The original DreadOut is a survival horror video game from independent developer Digital Happiness for Microsoft Windows, Linux, and OS X, which was released in 2014. This game was heavily inspired by Fatal Frame but used Indonesian mythical ghosts. 

Now, I am not going to pretend I know a lot about this game. I never played it. I honestly haven't heard about it until I came across this film. But I have seen some gameplay footage, and it looked like a forgotten PS2 title with some enhancements. And that is me being gracious. Compared to Fatal Frame a.k.a. Project Zero it looks subpar. That isn't real surprising since this independent developer only had 20 people working on it. 

This game must have been popular enough to warrant a film adaptation, and I see why. The game is full of atmosphere and mythical enemies that potentially could provide a lot. If not for the bad writing and direction. Kimo Stamboel is the one responsible, and for the most part he botched it. To be fair, the videogame also makes the mistake to be focused on action instead of instilling dread. This is why, you rarely have quiet moments in the film. You barely get a moment to take in the surroundings and settings. From what I could see, there was enough present to build up the creepiness. I will never understand why film directors opt for cheap thrills and action in favour of creepiness. In the long run, that is the one element that will remain. This film also neglects to give you an explanation of what is going on. Not even a proper motivation for the group of teenagers to visit this abandoned apartment complex where bad things have happened. It's quite obvious that Linda, our lead, has something to do with this. Only she seems to have forgotten what has occurred to her in the past. Perhaps it was the intention to use this plot element as a surprise, but Stamboel couldn't even do that right.

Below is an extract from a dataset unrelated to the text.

-- ==== Sys2Proof/Machine/Dispatch.lean ====
section
/-! DEFINITION. Dispatch: one arm for each operation, a direct call of its meaning. -/

namespace Sys2Proof.Machine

In my opinion, Kimo had enough to at least focus on the main antagonist and have her fleshed out more. I don't know if this is part of the videogame, but in Fatal Frame, you usually get to find more about the ghosts and enemies you are confronted with. There is a reason why they are ghosts and haven't moved on. Discovering these details helps build up the tension, but also makes everything much more compelling. Leaving it out only hurts the viewing experience. DreadOut feels like it started with good intentions, forsake the horror and then focused on the fantasy adventure elements without actually backing that up with a solid story and characterization. So it's not super bad but could be considered a waste of time anyway!